迷宮の分岐では案内人のハンスが先行して通路を進み進路を決める。分岐が動くため右左の区別は当てにならない。そのため分岐から少し奥へ進み通路の曲がり具合で方向を判断するのだ。分岐の奥からハンスが駆け戻って来た。


「間違ねぇ。この先で左へ曲がる」

「おう」


これまでのハンスの案内は的確で迷宮の奥へと続く経路を進んでいる。その証拠か出現する魔物が多くなる様子だ。


「GUU 何かいるゾ」

「あぅ!」


案内人のハンスが驚いて飛び退くと、そこへ大蛇が現れた。蛇は丸太の様に太くて俊敏に襲い来る。獣人の戦士バオウは大蛇の頭を打撃するが有効打にはならない。山刀を手にしたハンスは…逃げ足は達者な様子だ。


「GUF やるか!」

「唐竹割り…【切断】」


僕は鋳物の剣Bに魔力を通して切りつけた。垂直に振り下ろした剣は堅い皮膚に弾かれるが僅かに傷を付けた。


「弾け飛べ!【水球】」

「吹き荒れよ…【突風】」


後方から水の神官アマリエが援護として水球を投げ付けた。大蛇の固い鱗には無力だが目くらましとなる。続けて、風の魔法使いシシリアが大蛇に突風を浴びせると、途端に大蛇の動きが鈍くなる。


「GHA くらえ!」

「えい!ですぅ」


バオウが動きの鈍い大蛇の頭部に手斧を叩き込む。鬼人の少女ギンナは重石のハンマーを鈍器として大蛇の胴を殴り付ける。どうやら刃物より鈍器の方が効果的らしい。そのまま、バオウの連打で大蛇を倒した。


「やった!お肉ですぅ~」

「食うのか……」

「GUF 勿論!だとも」


ギンナが獲物に喜んでいるのを見てハンスが呆れるが、バオウは当然の様に食うらしい。


「休憩にしましょう」

「そう、ですねぇ……」


シシリアはいつもの事に平然としているがアマリエは困り顔だ。ここで休憩するのも悪くない。僕は解体用のナイフを取り出して大蛇を捌く。戦闘中は堅い胴体だったが今は容易くナイフが刺さる。やはり生体は魔力か筋力で身を守っているらしい。


本来は血抜きして香草か何かで臭みを消したいが、獣人のバオウは血が滴る肉塊の方が好みらしい。ギンナは何でも食べるが注意が必要だろう。


僕は竈の魔道具で火を起こし大蛇の肉塊で、大のステーキと小のステーキを焼く…塩味でも良いだろうか。欠食児童の二人にステーキを提供してから蛇肉の薄切りで蒲焼風に仕立てる。


森の妖精ポポロの実家で貰った醤油をかけると香ばしい匂いが広がる。ゴクリと喉を鳴らしたのは案内人のハンスか。僕は黒パンに蒲焼を挟んで提供した。

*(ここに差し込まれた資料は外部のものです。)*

-- ==== Sys2Proof/Machine/RegTable.lean ====
section
/-! DEFINITION. The register map: one row for each kind of register of the manual's register tables, with its address in
BAR0, its repetition, its reset level (R12, R13), which bits are read-write, write-1-to-clear or locked by an image, and
the value the manual gives it at reset. A reset value that the manual takes from NVM, fuses, straps or another rule is
written here as 0 and stored by the step that loads it. -/
namespace Sys2Proof.Machine

/-- The reset levels of R13, narrowest first. -/
inductive Lvl where
  | context | engine | polder | chip | module | power
  deriving DecidableEq, Repr

/-- The rank of a level; a reset clears every level of its own rank or below (R13). -/
def Lvl.rank : Lvl → Nat
  | .context => 1
  | .engine => 2
  | .polder => 3
  | .chip => 4
  | .module => 5
  | .power => 6

/-- One kind of register. Its instances lie at `base + s1·i + s2·j`, `i < c1`, `j < c2`. -/
structure RegDesc where
  base : Nat
  s1 : Nat
  c1 : Nat
  s2 : Nat
  c2 : Nat
  level : Lvl
  /-- read-write bits -/
  rw : Nat
  /-- bits that writing 1 clears -/
  w1c : Nat
  /-- read-write bits until an image is loaded (R12) -/
  rwl : Nat
  /-- reset value -/
  reset : Nat
  /-- the LO half of a 64-bit counter, whose HI half follows it (R223) -/
  wide : Bool
  /-- reads return 0 -/
  wo : Bool
  deriving DecidableEq, Repr

/-- Rows 0 to 23 of the register map, in address order. -/
def regRows0 : List RegDesc :=
  [ ⟨0x0, 0x0, 1, 0x0, 1, .power, 0x0, 0x0, 0x0, 0x4C39, false, false⟩,   -- ID_DEVICE (R8)
    ⟨0x4, 0x0, 1, 0x0, 1, .power, 0x0, 0x0, 0x0, 0x0, false, false⟩,   -- ID_STEPPING (R638)
    ⟨0x8, 0x0, 1, 0x0, 1, .power, 0x0, 0x0, 0x0, 0x0, false, false⟩,   -- ID_SERIAL_LO (R638)
    ⟨0xC, 0x0, 1, 0x0, 1, .power, 0x0, 0x0, 0x0, 0x0, false, false⟩,   -- ID_SERIAL_HI (R638)
    ⟨0x10, 0x0, 1, 0x0, 1, .power, 0x0, 0x0, 0x0, 0x0, false, false⟩,   -- CAP_UNITS (R9)
    ⟨0x14, 0x0, 1, 0x0, 1, .power, 0x0, 0x0, 0x0, 0x0, false, false⟩,   -- CAP_LIMITS (R638)
    ⟨0x20, 0x0, 1, 0x0, 1, .module, 0x0, 0x0, 0x0, 0x0, false, false⟩,   -- ID_BOOT (R637)
    ⟨0x24, 0x0, 1, 0x0, 1, .module, 0x0, 0x0, 0x0, 0x0, false, false⟩,   -- ID_FW_VERSION (R638)
    ⟨0x28, 0x0, 1, 0x0, 1, .module, 0x0, 0x10000, 0x0, 0x0, false, false⟩,   -- ID_SIDEBAND (R685)
    ⟨0x40, 0x4, 8, 0x0, 1, .power, 0x0, 0x0, 0x0, 0x0, false, false⟩,   -- ID_MEM_FAILED (R638)
    ⟨0x10000, 0x0, 1, 0x0, 1, .module, 0x0, 0x0, 0x0, 0x0, false, false⟩,   -- MBX_CMD (R135)
    ⟨0x10004, 0x0, 1, 0x0, 1, .module, 0x0, 0x6, 0x0, 0x0, false, false⟩,   -- MBX_STATUS (R136)
    ⟨0x10010, 0x4, 4, 0x0, 1, .module, 0xFFFFFFFF, 0x0, 0x0, 0x0, false, false⟩,   -- MBX_ARG (R137)
    ⟨0x10020, 0x4, 2, 0x0, 1, .module, 0x0, 0x0, 0x0, 0x0, false, false⟩,   -- MBX_RESULT (R137)
    ⟨0x10030, 0x0, 1, 0x0, 1, .module, 0x0, 0x0, 0x0, 0x0, false, false⟩,   -- MBX_STOPPING (R137)
    ⟨0x10034, 0x0, 1, 0x0, 1, .module, 0x0, 0x0, 0x0, 0x0, false, false⟩,   -- MBX_STOPPED (R137)
    ⟨0x20000, 0x0, 1, 0x0, 1, .module, 0x6, 0x0, 0x0, 0x0, false, false⟩,   -- IMG_CTRL (R103)
    ⟨0x20004, 0x0, 1, 0x0, 1, .module, 0x0, 0x6, 0x0, 0x0, false, false⟩,   -- IMG_STATUS (R104)
    ⟨0x20008, 0x0, 1, 0x0, 1, .module, 0xFFFFFFFF, 0x0, 0x0, 0x0, false, false⟩,   -- IMG_SRC_ADDR_LO (R106)
    ⟨0x2000C, 0x0, 1, 0x0, 1, .module, 0xFFFF, 0x0, 0x0, 0x0, false, false⟩,   -- IMG_SRC_ADDR_HI (R106)
    ⟨0x20010, 0x0, 1, 0x0, 1, .module, 0xFFFFFFFF, 0x0, 0x0, 0x0, false, false⟩,   -- IMG_LENGTH (R106)
    ⟨0x20014, 0x0, 1, 0x0, 1, .module, 0x0, 0x0, 0x0, 0x0, false, false⟩,   -- IMG_SERIAL (R106)
    ⟨0x20018, 0x0, 1, 0x0, 1, .module, 0x0, 0x0, 0x0, 0x0, false, false⟩,   -- IMG_POLDERS (R106)
    ⟨0x2001C, 0x0, 1, 0x0, 1, .module, 0x0, 0x0, 0x0, 0xFF, false, false⟩ ]  -- IMG_MEMBER (R106)

/-- Rows 24 to 47 of the register map, in address order. -/
def regRows1 : List RegDesc :=
  [ ⟨0x20020, 0x4, 8, 0x0, 1, .module, 0x0, 0x0, 0x0, 0x0, false, false⟩,   -- IMG_DIGEST (R106)
    ⟨0x21000, 0x4, 1024, 0x0, 1, .module, 0x0, 0x0, 0x0, 0x0, false, true⟩,   -- IMG_PORT (R106)
    ⟨0x40000, 0x40, 4096, 0x0, 1, .context, 0x5, 0x0, 0x0, 0x0, false, false⟩,   -- CTX_CTRL (R177)
    ⟨0x40004, 0x40, 4096, 0x0, 1, .chip, 0x39F, 0x0, 0x0, 0x0, false, false⟩,   -- CTX_BIND (R178)
    ⟨0x40008, 0x40, 4096, 0x0, 1, .context, 0xFFFFF000, 0x0, 0x0, 0x0, false, false⟩,   -- CTX_SQ_BASE_LO (R180)
    ⟨0x4000C, 0x40, 4096, 0x0, 1, .context, 0xFFF, 0x0, 0x0, 0x0, false, false⟩,   -- CTX_SQ_BASE_HI (R180)
    ⟨0x40010, 0x40, 4096, 0x0, 1, .context, 0xFFFFF000, 0x0, 0x0, 0x0, false, false⟩,   -- CTX_CQ_BASE_LO (R180)
    ⟨0x40014, 0x40, 4096, 0x0, 1, .context, 0xFFF, 0x0, 0x0, 0x0, false, false⟩,   -- CTX_CQ_BASE_HI (R180)
    ⟨0x40018, 0x40, 4096, 0x0, 1, .context, 0x1F1F, 0x0, 0x0, 0x0, false, false⟩,   -- CTX_RING_SIZE (R180)
    ⟨0x4001C, 0x40, 4096, 0x0, 1, .context, 0x0, 0x0, 0x0, 0x0, false, false⟩,   -- CTX_SQ_HEAD (R180)
    ⟨0x40020, 0x40, 4096, 0x0, 1, .context, 0x0, 0x0, 0x0, 0x0, false, false⟩,   -- CTX_SQ_TAIL (R180)
    ⟨0x40024, 0x40, 4096, 0x0, 1, .context, 0x0, 0x0, 0x0, 0x0, false, false⟩,   -- CTX_CQ_TAIL (R180)
    ⟨0x40028, 0x40, 4096, 0x0, 1, .context, 0x0, 0x0, 0x0, 0x0, false, false⟩,   -- CTX_CQ_HEAD (R180)
    ⟨0x4002C, 0x40, 4096, 0x0, 1, .context, 0xFFFFF, 0x0, 0x0, 0x7D0, false, false⟩,   -- CTX_VIGIL (R180)
    ⟨0x40030, 0x40, 4096, 0x0, 1, .context, 0x0, 0xE0000, 0x0, 0x0, false, false⟩,   -- CTX_STATUS (R179)
    ⟨0x40034, 0x40, 4096, 0x0, 1, .context, 0xFFFFF7FF, 0x0, 0x0, 0x0, false, false⟩,   -- CTX_IRQ (R180)
    ⟨0x40038, 0x40, 4096, 0x0, 1, .context, 0x0, 0x0, 0x0, 0x0, false, false⟩,   -- CTX_ERR_ADDR_LO (R180)
    ⟨0x4003C, 0x40, 4096, 0x0, 1, .context, 0x0, 0x0, 0x0, 0x0, false, false⟩,   -- CTX_ERR_ADDR_HI (R180)
    ⟨0x80000, 0x8, 64, 0x0, 1, .module, 0x1FFF0FFF, 0x0, 0x0, 0x0, false, false⟩,   -- FN_RANGE (R181)
    ⟨0x80004, 0x8, 64, 0x0, 1, .module, 0x7FFF, 0x0, 0x0, 0x0, false, false⟩,   -- FN_QUOTA (R181)
    ⟨0x80200, 0x0, 1, 0x0, 1, .module, 0x0, 0x0, 0x0, 0x0, false, false⟩,   -- CTX_DEV_INFLIGHT (R181)
    ⟨0x80204, 0x0, 1, 0x0, 1, .module, 0x0, 0x1, 0x0, 0x0, false, false⟩,   -- FN_STATUS (R181)
    ⟨0x100000, 0x0, 1, 0x0, 1, .module, 0x0, 0xC00003, 0x0, 0x0, false, false⟩,   -- PWR_STATUS (R516)
    ⟨0x100004, 0x0, 1, 0x0, 1, .module, 0x0, 0x0, 0x0, 0x0, false, false⟩ ]  -- PWR_FEED_A (R517)

/-- Rows 48 to 71 of the register map, in address order. -/
def regRows2 : List RegDesc :=
  [ ⟨0x100008, 0x0, 1, 0x0, 1, .module, 0x0, 0x0, 0x0, 0x0, false, false⟩,   -- PWR_FEED_B (R517)
    ⟨0x10000C, 0x0, 1, 0x0, 1, .module, 0x0, 0x0, 0x0, 0x0, false, false⟩,   -- PWR_IN_W (R517)
    ⟨0x100010, 0x0, 1, 0x0, 1, .module, 0x0, 0x0, 0x0, 0x0, false, false⟩,   -- PWR_CAP (R517)
    ⟨0x100014, 0x0, 1, 0x0, 1, .power, 0x0, 0x0, 0x0, 0x0, false, false⟩,   -- PWR_GRANT (R517)
    ⟨0x100018, 0x0, 1, 0x0, 1, .power, 0x0, 0x0, 0x0, 0x0, false, false⟩,   -- PWR_GRANT_SERIAL (R517)
    ⟨0x10001C, 0x0, 1, 0x0, 1, .module, 0xFFFF, 0x0, 0x0, 0x0, false, false⟩,   -- PWR_HEAT_FLOOR (R517)
    ⟨0x100020, 0x0, 1, 0x0, 1, .module, 0x1FFF, 0x0, 0x0, 0xC8, false, false⟩,   -- PWR_SLEW (R517)
    ⟨0x100024, 0x0, 1, 0x0, 1, .module, 0xFF, 0x0, 0x0, 0xF, false, false⟩,   -- PWR_RAMP_EST (R517)
    ⟨0x100028, 0x0, 1, 0x0, 1, .module, 0x0, 0x0, 0x0, 0x0, false, false⟩,   -- PWR_SLACK (R517)
    ⟨0x10002C, 0x0, 1, 0x0, 1, .module, 0x0, 0x0, 0x0, 0x0, false, false⟩,   -- PWR_COMMON_W (R517)
    ⟨0x100030, 0x0, 1, 0x0, 1, .module, 0x0, 0x0, 0x0, 0x0, false, false⟩,   -- PWR_HEAT_W (R517)
    ⟨0x100040, 0x0, 1, 0x0, 1, .power, 0x0, 0x0, 0x0, 0x0, true, false⟩,   -- PWR_E_IN (R517)
    ⟨0x100048, 0x0, 1, 0x0, 1, .power, 0x0, 0x0, 0x0, 0x0, true, false⟩,   -- PWR_E_HEAT (R517)
    ⟨0x100050, 0x0, 1, 0x0, 1, .power, 0x0, 0x0, 0x0, 0x0, true, false⟩,   -- PWR_E_FILLER (R517)
    ⟨0x100100, 0x4, 32, 0x0, 1, .power, 0x0, 0x0, 0x0, 0x0, false, false⟩,   -- PWR_GROUP (R518)
    ⟨0x100180, 0x4, 32, 0x0, 1, .power, 0x0, 0x0, 0x0, 0x0, false, false⟩,   -- PWR_GROUP_LIFE (R518)
    ⟨0x100200, 0x8, 32, 0x0, 1, .module, 0x0, 0x0, 0x0, 0x0, false, false⟩,   -- PWR_POLDER_BUDGET (R518)
    ⟨0x100204, 0x8, 32, 0x0, 1, .module, 0x0, 0x0, 0x0, 0x0, false, false⟩,   -- PWR_POLDER_DRAW (R518)
    ⟨0x101000, 0x10, 8, 0x0, 1, .module, 0x0, 0x0, 0x0, 0x0, false, false⟩,   -- CLK_HALF (R519)
    ⟨0x101004, 0x10, 8, 0x0, 1, .chip, 0x0, 0x0, 0x0, 0x0, false, false⟩,   -- CLK_HALF_WAKES (R519)
    ⟨0x101100, 0x0, 1, 0x0, 1, .module, 0x3FF03FF, 0x0, 0x0, 0x10002, false, false⟩,   -- CLK_IDLE (R519)
    ⟨0x101104, 0x0, 1, 0x0, 1, .chip, 0x0, 0x0, 0x0, 0x0, false, false⟩,   -- CLK_RAMP (R519)
    ⟨0x101200, 0x8, 256, 0x0, 1, .power, 0x0, 0x0, 0x0, 0x0, false, false⟩,   -- CLK_CORE (R519)
    ⟨0x101204, 0x8, 256, 0x0, 1, .power, 0x0, 0x0, 0x0, 0x0, false, false⟩ ]  -- CLK_CORE_CAP (R519)

/-- Rows 72 to 95 of the register map, in address order. -/
def regRows3 : List RegDesc :=
  [ ⟨0x110000, 0x0, 1, 0x0, 1, .power, 0x0, 0x0, 0x0, 0x0, false, false⟩,   -- THM_STATUS (R545)
    ⟨0x110004, 0x0, 1, 0x0, 1, .power, 0x0, 0x0, 0x0, 0x0, false, false⟩,   -- THM_SUSPECT (R546)
    ⟨0x110008, 0x0, 1, 0x0, 1, .power, 0x0, 0x1F, 0x0, 0x0, false, false⟩,   -- THM_EVENT (R547)
    ⟨0x110040, 0x4, 13, 0x0, 1, .module, 0x0, 0x0, 0x0, 0x0, false, false⟩,   -- THM_LAYER (R547)
    ⟨0x110080, 0x4, 8, 0x0, 1, .module, 0x0, 0x0, 0x0, 0x0, false, false⟩,   -- THM_HALF (R547)
    ⟨0x1100A0, 0x4, 8, 0x0, 1, .module, 0x0, 0x0, 0x0, 0x4, false, false⟩,   -- THM_MEM_DUTY (R547)
    ⟨0x110100, 0x8, 256, 0x0, 1, .module, 0x0, 0x0, 0x0, 0x0, false, false⟩,   -- THM_CORE_T (R547)
    ⟨0x110104, 0x8, 256, 0x0, 1, .power, 0x0, 0x0, 0x0, 0x0, false, false⟩,   -- THM_CORE (R547)
    ⟨0x110900, 0x40, 8, 0x4, 16, .module, 0x0, 0x0, 0x0, 0x0, false, false⟩,   -- THM_MEM_SENSOR (R547)
    ⟨0x110B00, 0x8, 13, 0x0, 1, .power, 0x0, 0x0, 0x0, 0x0, false, false⟩,   -- THM_WEAR_LO (R547)
    ⟨0x110B04, 0x8, 13, 0x0, 1, .power, 0x0, 0x0, 0x0, 0x0, false, false⟩,   -- THM_WEAR_HI (R547)
    ⟨0x110C00, 0x0, 1, 0x0, 1, .chip, 0x0, 0x0, 0x0, 0x0, true, false⟩,   -- THM_CNT_DISAGREE (R547)
    ⟨0x110C08, 0x0, 1, 0x0, 1, .chip, 0x0, 0x0, 0x0, 0x0, true, false⟩,   -- THM_CNT_THROTTLE (R547)
    ⟨0x111000, 0x0, 1, 0x0, 1, .module, 0x0, 0x8, 0x0, 0x0, false, false⟩,   -- CLT_STATUS (R548)
    ⟨0x111004, 0x0, 1, 0x0, 1, .module, 0x0, 0x0, 0x0, 0x0, false, false⟩,   -- CLT_FLOW (R549)
    ⟨0x111008, 0x0, 1, 0x0, 1, .module, 0x0, 0x0, 0x0, 0x0, false, false⟩,   -- CLT_FLOW_LIMIT (R549)
    ⟨0x11100C, 0x0, 1, 0x0, 1, .module, 0x0, 0x0, 0x0, 0x0, false, false⟩,   -- CLT_COOLANT (R549)
    ⟨0x111010, 0x0, 1, 0x0, 1, .power, 0x0, 0x0, 0x0, 0x0, false, false⟩,   -- CLT_STOPS (R549)
    ⟨0x111100, 0x10, 5, 0x0, 1, .module, 0x0, 0x0, 0x0, 0x0, false, false⟩,   -- CLT_T_IN (R549)
    ⟨0x111104, 0x10, 5, 0x0, 1, .module, 0x0, 0x0, 0x0, 0x0, false, false⟩,   -- CLT_T_OUT (R549)
    ⟨0x111108, 0x10, 5, 0x0, 1, .module, 0x0, 0x0, 0x0, 0x0, false, false⟩,   -- CLT_LEVEL_FLOW (R549)
    ⟨0x11110C, 0x10, 5, 0x0, 1, .module, 0x0, 0x0, 0x0, 0x0, false, false⟩,   -- CLT_LEVEL_DP (R549)
    ⟨0x200000, 0x400, 256, 0x0, 1, .module, 0x0, 0x0, 0x0, 0x0, false, false⟩,   -- MEM_COL_STATUS (R326)
    ⟨0x200004, 0x400, 256, 0x0, 1, .module, 0x0, 0x0, 0x0, 0x0, false, false⟩ ]  -- MEM_COL_RETIRED (R327)

/-- Rows 96 to 119 of the register map, in address order. -/
def regRows4 : List RegDesc :=
  [ ⟨0x200008, 0x400, 256, 0x0, 1, .power, 0x0, 0x0, 0x0, 0x0, false, false⟩,   -- MEM_CE_COUNT (R327)
    ⟨0x20000C, 0x400, 256, 0x0, 1, .power, 0x0, 0x0, 0x0, 0x0, false, false⟩,   -- MEM_UE_COUNT (R327)
    ⟨0x200010, 0x400, 256, 0x0, 1, .power, 0x0, 0x0, 0x0, 0x0, false, false⟩,   -- MEM_UE_LOC (R327)
    ⟨0x200014, 0x400, 256, 0x0, 1, .power, 0x0, 0x0, 0x0, 0x0, false, false⟩,   -- MEM_UE_SRC (R327)
    ⟨0x200018, 0x400, 256, 0x0, 1, .power, 0x0, 0x0, 0x0, 0x0, false, false⟩,   -- MEM_CE_LOG_LOST (R327)
    ⟨0x20001C, 0x400, 256, 0x0, 1, .power, 0x0, 0x0, 0x0, 0x0, false, true⟩,   -- MEM_COL_CTRL (R327)
    ⟨0x200040, 0x400, 256, 0x8, 16, .power, 0x0, 0x0, 0x0, 0x0, false, false⟩,   -- MEM_CE_LOG (R327)
    ⟨0x200044, 0x400, 256, 0x8, 16, .power, 0x0, 0x0, 0x0, 0x0, false, false⟩,   -- MEM_CE_INFO (R327)
    ⟨0x2000C0, 0x400, 256, 0x4, 8, .power, 0x0, 0x0, 0x0, 0x0, false, false⟩,   -- MEM_REMAP (R327)
    ⟨0x2000E0, 0x400, 256, 0x0, 1, .chip, 0x0, 0x0, 0x0, 0x0, true, false⟩,   -- MEM_CNT_RD (R327)
    ⟨0x2000E8, 0x400, 256, 0x0, 1, .chip, 0x0, 0x0, 0x0, 0x0, true, false⟩,   -- MEM_CNT_WR (R327)
    ⟨0x200200, 0x0, 1, 0x0, 1, .module, 0xFF00, 0x0, 0x0, 0x8, false, false⟩,   -- MEM_APERTURE (R329)
    ⟨0x200204, 0x0, 1, 0x0, 1, .chip, 0x800000FF, 0x0, 0x0, 0x0, false, false⟩,   -- MEM_FLIPTARGET (R329)
    ⟨0x200208, 0x0, 1, 0x0, 1, .chip, 0x0, 0x0, 0x0, 0x0, false, false⟩,   -- MEM_FLIP_LOC (R329)
    ⟨0x200210, 0x0, 1, 0x0, 1, .module, 0xFFFFFFFF, 0x0, 0x0, 0x0, false, false⟩,   -- MEM_RETIRE_ENTRY (R329)
    ⟨0x200214, 0x0, 1, 0x0, 1, .module, 0x0, 0x0, 0x0, 0x0, false, true⟩,   -- MEM_RETIRE_CTRL (R329)
    ⟨0x200218, 0x0, 1, 0x0, 1, .module, 0x0, 0x6, 0x0, 0x0, false, false⟩,   -- MEM_RETIRE_STATUS (R329)
    ⟨0x20021C, 0x0, 1, 0x0, 1, .power, 0x0, 0x0, 0x0, 0x0, false, false⟩,   -- MEM_RETIRE_COUNT (R329)
    ⟨0x200220, 0x0, 1, 0x0, 1, .module, 0xFFF, 0x0, 0x0, 0x0, false, false⟩,   -- MEM_RETIRE_INDEX (R329)
    ⟨0x200224, 0x0, 1, 0x0, 1, .module, 0x0, 0x0, 0x0, 0x0, false, false⟩,   -- MEM_RETIRE_DATA (R329)
    ⟨0x200240, 0x4, 18, 0x0, 1, .chip, 0xFFFFFFFF, 0x0, 0x0, 0x0, false, false⟩,   -- MEM_FLIPMASK (R329)
    ⟨0x240000, 0x0, 1, 0x0, 1, .module, 0x0, 0x0, 0x0, 0x0, false, false⟩,   -- NBU_STATUS (R360)
    ⟨0x240004, 0x0, 1, 0x0, 1, .power, 0x0, 0xF, 0x0, 0x0, false, false⟩,   -- NBU_EVENT (R361)
    ⟨0x240008, 0x0, 1, 0x0, 1, .power, 0x0, 0x0, 0x0, 0x0, false, false⟩ ]  -- NBU_TORN_LO (R362)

「どうぞ、蛇肉のはさみパン! 蒲焼き風の醤油味です」

「おぉ」

「これよ!これッ、さすがマキトくん◇(ハート)」

「頂きます……」


それぞれが迷宮の野戦料理に舌づつみを打つ。


僕らは英気を養ってから出発した。


………


迷宮は暗く入り組んで見通しが悪いのだが、奥へ進むにつれ魔物が多くなる。今は獣人の戦士バオウと案内人のハンスが先頭を進む。


「GUU 臭いが 近いゾ!」

「はッ?」


獣人の戦士バオウが警告するが、前方の暗闇から人影がのっそりと立ち上がった。それは土気色の顔に落ち窪んだ眼窩をして既に生気の無い死体だ。しかし、冒険者の恰好をして動く。生前の武器と見える刃物を振って襲い来るのをバオウは手斧で斬り飛ばした。


「GUF まだ動くかッ」

「下がれ! 彷徨う死体(ゾンビ)だ!」


その冒険者の死体と見える魔物は切り飛ばされた手足に構わず再び立ち上がりバオウに襲いかかる。バオウは俊敏に後退して身を躱した。案内人のハンスは羊皮紙の巻物を取り出して魔力を通し……そのまま巻物を投げつけると、彷徨う死体(ゾンビ)は熱を感じない白い炎に包まれた! 苦悶の様子を見せた彷徨う死体(ゾンビ)は次第に動きが鈍くなり倒れた。


「GHA 倒したのか?」

「ああ、問題ねぇ」


すでに白い炎が消えた本物の死体をハンスは調べる。装備を剥がすと冒険者証を所持していた。…この迷宮で死亡した冒険者だろう。


「この腐り具合を見ると……この先にお宝がある」

「お宝ッ!」


ハンスが言うのに風の魔法使いシシリアが飛びついた。僕は先程の巻物について尋ねた。


「ハンスさん今の巻物は何ですか?」

「聖魔法を発動する巻物だぁ。ちぃと高いんだがッ……止むを得ん」


目顔でハンスが冒険者の死体を示すのを、僕らは悄然と見た。ハンスの説明では彷徨う死体(ゾンビ)を討伐するには五体をバラバラにするか魔法の炎で焼くそうだ。特に白い炎…聖炎は効果的らしい。しかし聖魔法の使い手は殆んど居ないため、こうして聖魔法を発動する巻物を利用すると言う。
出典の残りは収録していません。